4. Single-instance guard
How it works
On startup — before Serilog configuration and before the host is built — the application acquires a named system mutex:
Global\InspectionPrototype-<first 16 hex chars of SHA-256("%LOCALAPPDATA%\InspectionPrototype")>If the mutex is already owned by another process:
- A line is appended to
%LOCALAPPDATA%\InspectionPrototype\logs\bootstrap.log. - A MessageBox is shown: "Another instance is already running."
- The process exits with code 1.
The mutex is released and disposed in OnExit, which the OS calls on any clean process termination path.
Recovery after a hard crash (mutex stuck)
If the application is hard-killed (power loss, taskkill /F, BSOD) the OS automatically releases all mutexes owned by the terminated process when the process handle closes. No manual cleanup is needed. If a second launch is still rejected after a hard crash, verify the first instance is truly gone:
Get-Process -Name InspectionPrototype.App -ErrorAction SilentlyContinueIf no process is found and the guard is still firing, a reboot will always clear any lingering kernel objects.
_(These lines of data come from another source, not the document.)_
-- ==== Sys2Proof/Laws/State.lean ====
section
/-! SUPPORT. One lemma per field per update: what each named update of the state leaves in each field. -/

namespace Sys2Proof.Machine

@[simp] theorem answer_klen (e : BitVec 4) (r : CharWord) (s : State) : (answer e r s).klen = s.klen := rfl
@[simp] theorem answer_key (e : BitVec 4) (r : CharWord) (s : State) : (answer e r s).key = s.key := rfl
@[simp] theorem answer_shift (e : BitVec 4) (r : CharWord) (s : State) : (answer e r s).shift = s.shift := rfl
@[simp] theorem answer_ka (e : BitVec 4) (r : CharWord) (s : State) : (answer e r s).ka = s.ka := rfl
@[simp] theorem answer_kav (e : BitVec 4) (r : CharWord) (s : State) : (answer e r s).kav = s.kav := rfl
@[simp] theorem answer_tt (e : BitVec 4) (r : CharWord) (s : State) : (answer e r s).tt = s.tt := rfl
@[simp] theorem answer_ttv (e : BitVec 4) (r : CharWord) (s : State) : (answer e r s).ttv = s.ttv := rfl
@[simp] theorem answer_kidx (e : BitVec 4) (r : CharWord) (s : State) : (answer e r s).kidx = s.kidx := rfl
@[simp] theorem answer_bias (e : BitVec 4) (r : CharWord) (s : State) : (answer e r s).bias = s.bias := rfl
@[simp] theorem answer_blk (e : BitVec 4) (r : CharWord) (s : State) : (answer e r s).blk = s.blk := rfl
@[simp] theorem answer_bcnt (e : BitVec 4) (r : CharWord) (s : State) : (answer e r s).bcnt = s.bcnt := rfl
@[simp] theorem answer_flt (e : BitVec 4) (r : CharWord) (s : State) : (answer e r s).flt = s.flt := rfl
@[simp] theorem answer_estk (e : BitVec 4) (r : CharWord) (s : State) : (answer e r s).estk = s.estk := rfl
@[simp] theorem answer_elast (e : BitVec 4) (r : CharWord) (s : State) : (answer e r s).elast = s.elast := rfl
@[simp] theorem answer_inputs (e : BitVec 4) (r : CharWord) (s : State) : (answer e r s).inputs = s.inputs := rfl
@[simp] theorem answer_responses (e : BitVec 4) (r : CharWord) (s : State) : (answer e r s).responses = s.responses ++ [⟨e, r⟩] := rfl
@[simp] theorem answer_awaitingReset (e : BitVec 4) (r : CharWord) (s : State) : (answer e r s).awaitingReset = s.awaitingReset := rfl
@[simp] theorem answer_draws (e : BitVec 4) (r : CharWord) (s : State) : (answer e r s).draws = s.draws := rfl
@[simp] theorem answer_glyphs (e : BitVec 4) (r : CharWord) (s : State) : (answer e r s).glyphs = s.glyphs := rfl

@[simp] theorem recordError_klen (e : Err) (s : State) : (recordError e s).klen = s.klen := rfl
@[simp] theorem recordError_key (e : Err) (s : State) : (recordError e s).key = s.key := rfl
@[simp] theorem recordError_shift (e : Err) (s : State) : (recordError e s).shift = s.shift := rfl
@[simp] theorem recordError_ka (e : Err) (s : State) : (recordError e s).ka = s.ka := rfl
@[simp] theorem recordError_kav (e : Err) (s : State) : (recordError e s).kav = s.kav := rfl
@[simp] theorem recordError_tt (e : Err) (s : State) : (recordError e s).tt = s.tt := rfl
@[simp] theorem recordError_ttv (e : Err) (s : State) : (recordError e s).ttv = s.ttv := rfl
@[simp] theorem recordError_kidx (e : Err) (s : State) : (recordError e s).kidx = s.kidx := rfl
@[simp] theorem recordError_bias (e : Err) (s : State) : (recordError e s).bias = s.bias := rfl
@[simp] theorem recordError_blk (e : Err) (s : State) : (recordError e s).blk = s.blk := rfl
@[simp] theorem recordError_bcnt (e : Err) (s : State) : (recordError e s).bcnt = s.bcnt := rfl
@[simp] theorem recordError_flt (e : Err) (s : State) : (recordError e s).flt = s.flt := rfl
@[simp] theorem recordError_estk (e : Err) (s : State) : (recordError e s).estk = true := rfl
@[simp] theorem recordError_elast (e : Err) (s : State) : (recordError e s).elast = errCode e := rfl
@[simp] theorem recordError_inputs (e : Err) (s : State) : (recordError e s).inputs = s.inputs := rfl
@[simp] theorem recordError_responses (e : Err) (s : State) : (recordError e s).responses = s.responses := rfl
@[simp] theorem recordError_awaitingReset (e : Err) (s : State) : (recordError e s).awaitingReset = s.awaitingReset := rfl
@[simp] theorem recordError_draws (e : Err) (s : State) : (recordError e s).draws = s.draws := rfl
@[simp] theorem recordError_glyphs (e : Err) (s : State) : (recordError e s).glyphs = s.glyphs := rfl

@[simp] theorem clearErrors_klen (s : State) : (clearErrors s).klen = s.klen := rfl
@[simp] theorem clearErrors_key (s : State) : (clearErrors s).key = s.key := rfl
@[simp] theorem clearErrors_shift (s : State) : (clearErrors s).shift = s.shift := rfl
@[simp] theorem clearErrors_ka (s : State) : (clearErrors s).ka = s.ka := rfl
@[simp] theorem clearErrors_kav (s : State) : (clearErrors s).kav = s.kav := rfl
@[simp] theorem clearErrors_tt (s : State) : (clearErrors s).tt = s.tt := rfl
@[simp] theorem clearErrors_ttv (s : State) : (clearErrors s).ttv = s.ttv := rfl
@[simp] theorem clearErrors_kidx (s : State) : (clearErrors s).kidx = s.kidx := rfl
@[simp] theorem clearErrors_bias (s : State) : (clearErrors s).bias = s.bias := rfl
@[simp] theorem clearErrors_blk (s : State) : (clearErrors s).blk = s.blk := rfl
@[simp] theorem clearErrors_bcnt (s : State) : (clearErrors s).bcnt = s.bcnt := rfl
@[simp] theorem clearErrors_flt (s : State) : (clearErrors s).flt = s.flt := rfl
@[simp] theorem clearErrors_estk (s : State) : (clearErrors s).estk = false := rfl
@[simp] theorem clearErrors_elast (s : State) : (clearErrors s).elast = 0 := rfl
@[simp] theorem clearErrors_inputs (s : State) : (clearErrors s).inputs = s.inputs := rfl
@[simp] theorem clearErrors_responses (s : State) : (clearErrors s).responses = s.responses := rfl
@[simp] theorem clearErrors_awaitingReset (s : State) : (clearErrors s).awaitingReset = s.awaitingReset := rfl
@[simp] theorem clearErrors_draws (s : State) : (clearErrors s).draws = s.draws := rfl
@[simp] theorem clearErrors_glyphs (s : State) : (clearErrors s).glyphs = s.glyphs := rfl

@[simp] theorem enterFaultState_klen (s : State) : (enterFaultState s).klen = s.klen := rfl
@[simp] theorem enterFaultState_key (s : State) : (enterFaultState s).key = s.key := rfl
@[simp] theorem enterFaultState_shift (s : State) : (enterFaultState s).shift = s.shift := rfl
@[simp] theorem enterFaultState_ka (s : State) : (enterFaultState s).ka = s.ka := rfl
@[simp] theorem enterFaultState_kav (s : State) : (enterFaultState s).kav = s.kav := rfl
@[simp] theorem enterFaultState_tt (s : State) : (enterFaultState s).tt = s.tt := rfl
@[simp] theorem enterFaultState_ttv (s : State) : (enterFaultState s).ttv = s.ttv := rfl
@[simp] theorem enterFaultState_kidx (s : State) : (enterFaultState s).kidx = s.kidx := rfl
@[simp] theorem enterFaultState_bias (s : State) : (enterFaultState s).bias = s.bias := rfl
@[simp] theorem enterFaultState_blk (s : State) : (enterFaultState s).blk = s.blk := rfl
@[simp] theorem enterFaultState_bcnt (s : State) : (enterFaultState s).bcnt = s.bcnt := rfl
@[simp] theorem enterFaultState_flt (s : State) : (enterFaultState s).flt = true := rfl
@[simp] theorem enterFaultState_estk (s : State) : (enterFaultState s).estk = s.estk := rfl
@[simp] theorem enterFaultState_elast (s : State) : (enterFaultState s).elast = s.elast := rfl
@[simp] theorem enterFaultState_inputs (s : State) : (enterFaultState s).inputs = s.inputs := rfl
@[simp] theorem enterFaultState_responses (s : State) : (enterFaultState s).responses = s.responses := rfl
@[simp] theorem enterFaultState_awaitingReset (s : State) : (enterFaultState s).awaitingReset = s.awaitingReset := rfl
@[simp] theorem enterFaultState_draws (s : State) : (enterFaultState s).draws = s.draws := rfl
@[simp] theorem enterFaultState_glyphs (s : State) : (enterFaultState s).glyphs = s.glyphs := rfl

@[simp] theorem invalidateTables_klen (s : State) : (invalidateTables s).klen = s.klen := rfl
@[simp] theorem invalidateTables_key (s : State) : (invalidateTables s).key = s.key := rfl
@[simp] theorem invalidateTables_shift (s : State) : (invalidateTables s).shift = s.shift := rfl
@[simp] theorem invalidateTables_ka (s : State) : (invalidateTables s).ka = s.ka := rfl
@[simp] theorem invalidateTables_kav (s : State) : (invalidateTables s).kav = false := rfl
@[simp] theorem invalidateTables_tt (s : State) : (invalidateTables s).tt = s.tt := rfl
@[simp] theorem invalidateTables_ttv (s : State) : (invalidateTables s).ttv = false := rfl
@[simp] theorem invalidateTables_kidx (s : State) : (invalidateTables s).kidx = s.kidx := rfl
@[simp] theorem invalidateTables_bias (s : State) : (invalidateTables s).bias = s.bias := rfl
@[simp] theorem invalidateTables_blk (s : State) : (invalidateTables s).blk = s.blk := rfl
@[simp] theorem invalidateTables_bcnt (s : State) : (invalidateTables s).bcnt = s.bcnt := rfl
@[simp] theorem invalidateTables_flt (s : State) : (invalidateTables s).flt = s.flt := rfl
@[simp] theorem invalidateTables_estk (s : State) : (invalidateTables s).estk = s.estk := rfl
@[simp] theorem invalidateTables_elast (s : State) : (invalidateTables s).elast = s.elast := rfl
@[simp] theorem invalidateTables_inputs (s : State) : (invalidateTables s).inputs = s.inputs := rfl
@[simp] theorem invalidateTables_responses (s : State) : (invalidateTables s).responses = s.responses := rfl
@[simp] theorem invalidateTables_awaitingReset (s : State) : (invalidateTables s).awaitingReset = s.awaitingReset := rfl
@[simp] theorem invalidateTables_draws (s : State) : (invalidateTables s).draws = s.draws := rfl
@[simp] theorem invalidateTables_glyphs (s : State) : (invalidateTables s).glyphs = s.glyphs := rfl

@[simp] theorem pushKey_klen (e : KeyEntry) (s : State) : (pushKey e s).klen = s.klen + 1 := rfl
@[simp] theorem pushKey_key (e : KeyEntry) (s : State) : (pushKey e s).key = s.key.setIfInBounds s.klen.toNat e := rfl
@[simp] theorem pushKey_shift (e : KeyEntry) (s : State) : (pushKey e s).shift = s.shift := rfl
@[simp] theorem pushKey_ka (e : KeyEntry) (s : State) : (pushKey e s).ka = s.ka := rfl
@[simp] theorem pushKey_kav (e : KeyEntry) (s : State) : (pushKey e s).kav = s.kav := rfl
@[simp] theorem pushKey_tt (e : KeyEntry) (s : State) : (pushKey e s).tt = s.tt := rfl
@[simp] theorem pushKey_ttv (e : KeyEntry) (s : State) : (pushKey e s).ttv = s.ttv := rfl
@[simp] theorem pushKey_kidx (e : KeyEntry) (s : State) : (pushKey e s).kidx = s.kidx := rfl
@[simp] theorem pushKey_bias (e : KeyEntry) (s : State) : (pushKey e s).bias = s.bias := rfl
@[simp] theorem pushKey_blk (e : KeyEntry) (s : State) : (pushKey e s).blk = s.blk := rfl
@[simp] theorem pushKey_bcnt (e : KeyEntry) (s : State) : (pushKey e s).bcnt = s.bcnt := rfl
@[simp] theorem pushKey_flt (e : KeyEntry) (s : State) : (pushKey e s).flt = s.flt := rfl
@[simp] theorem pushKey_estk (e : KeyEntry) (s : State) : (pushKey e s).estk = s.estk := rfl
@[simp] theorem pushKey_elast (e : KeyEntry) (s : State) : (pushKey e s).elast = s.elast := rfl
@[simp] theorem pushKey_inputs (e : KeyEntry) (s : State) : (pushKey e s).inputs = s.inputs := rfl
@[simp] theorem pushKey_responses (e : KeyEntry) (s : State) : (pushKey e s).responses = s.responses := rfl
@[simp] theorem pushKey_awaitingReset (e : KeyEntry) (s : State) : (pushKey e s).awaitingReset = s.awaitingReset := rfl
@[simp] theorem pushKey_draws (e : KeyEntry) (s : State) : (pushKey e s).draws = s.draws := rfl
@[simp] theorem pushKey_glyphs (e : KeyEntry) (s : State) : (pushKey e s).glyphs = s.glyphs := rfl

@[simp] theorem advance_klen (s : State) : (advance s).klen = s.klen := rfl
@[simp] theorem advance_key (s : State) : (advance s).key = s.key := rfl
@[simp] theorem advance_shift (s : State) : (advance s).shift = s.shift := rfl
@[simp] theorem advance_ka (s : State) : (advance s).ka = s.ka := rfl
@[simp] theorem advance_kav (s : State) : (advance s).kav = s.kav := rfl
@[simp] theorem advance_tt (s : State) : (advance s).tt = s.tt := rfl
@[simp] theorem advance_ttv (s : State) : (advance s).ttv = s.ttv := rfl
@[simp] theorem advance_kidx (s : State) : (advance s).kidx = BitVec.ofNat 5 ((s.kidx.toNat + 1) % s.klen.toNat) := rfl
@[simp] theorem advance_bias (s : State) : (advance s).bias = s.bias + 1 := rfl
@[simp] theorem advance_blk (s : State) : (advance s).blk = s.blk := rfl
@[simp] theorem advance_bcnt (s : State) : (advance s).bcnt = s.bcnt := rfl
@[simp] theorem advance_flt (s : State) : (advance s).flt = s.flt := rfl
@[simp] theorem advance_estk (s : State) : (advance s).estk = s.estk := rfl
@[simp] theorem advance_elast (s : State) : (advance s).elast = s.elast := rfl
@[simp] theorem advance_inputs (s : State) : (advance s).inputs = s.inputs := rfl
@[simp] theorem advance_responses (s : State) : (advance s).responses = s.responses := rfl
@[simp] theorem advance_awaitingReset (s : State) : (advance s).awaitingReset = s.awaitingReset := rfl
@[simp] theorem advance_draws (s : State) : (advance s).draws = s.draws := rfl
@[simp] theorem advance_glyphs (s : State) : (advance s).glyphs = s.glyphs := rfl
5. Note on phase-1 measurements
This observability surface (logs + crash files + metrics) exists to populate the phase-1-measurements table that tracks baseline system health before introducing specialized pipeline modules. The counters listed above are the minimum required by the acceptance criteria in SLICE-006; future phases will extend the InspectionPrototype meter with additional instruments as new subsystems are introduced.
For the procedure to capture a measurement row (tooling, scenario scripts, CSV extraction, where results get committed) see the capturing measurements runbook. The populated measurements live in docs/reviews/phase-1-measurements.md.
Refer to docs/implementation/ROADMAP.md for the planned expansion schedule.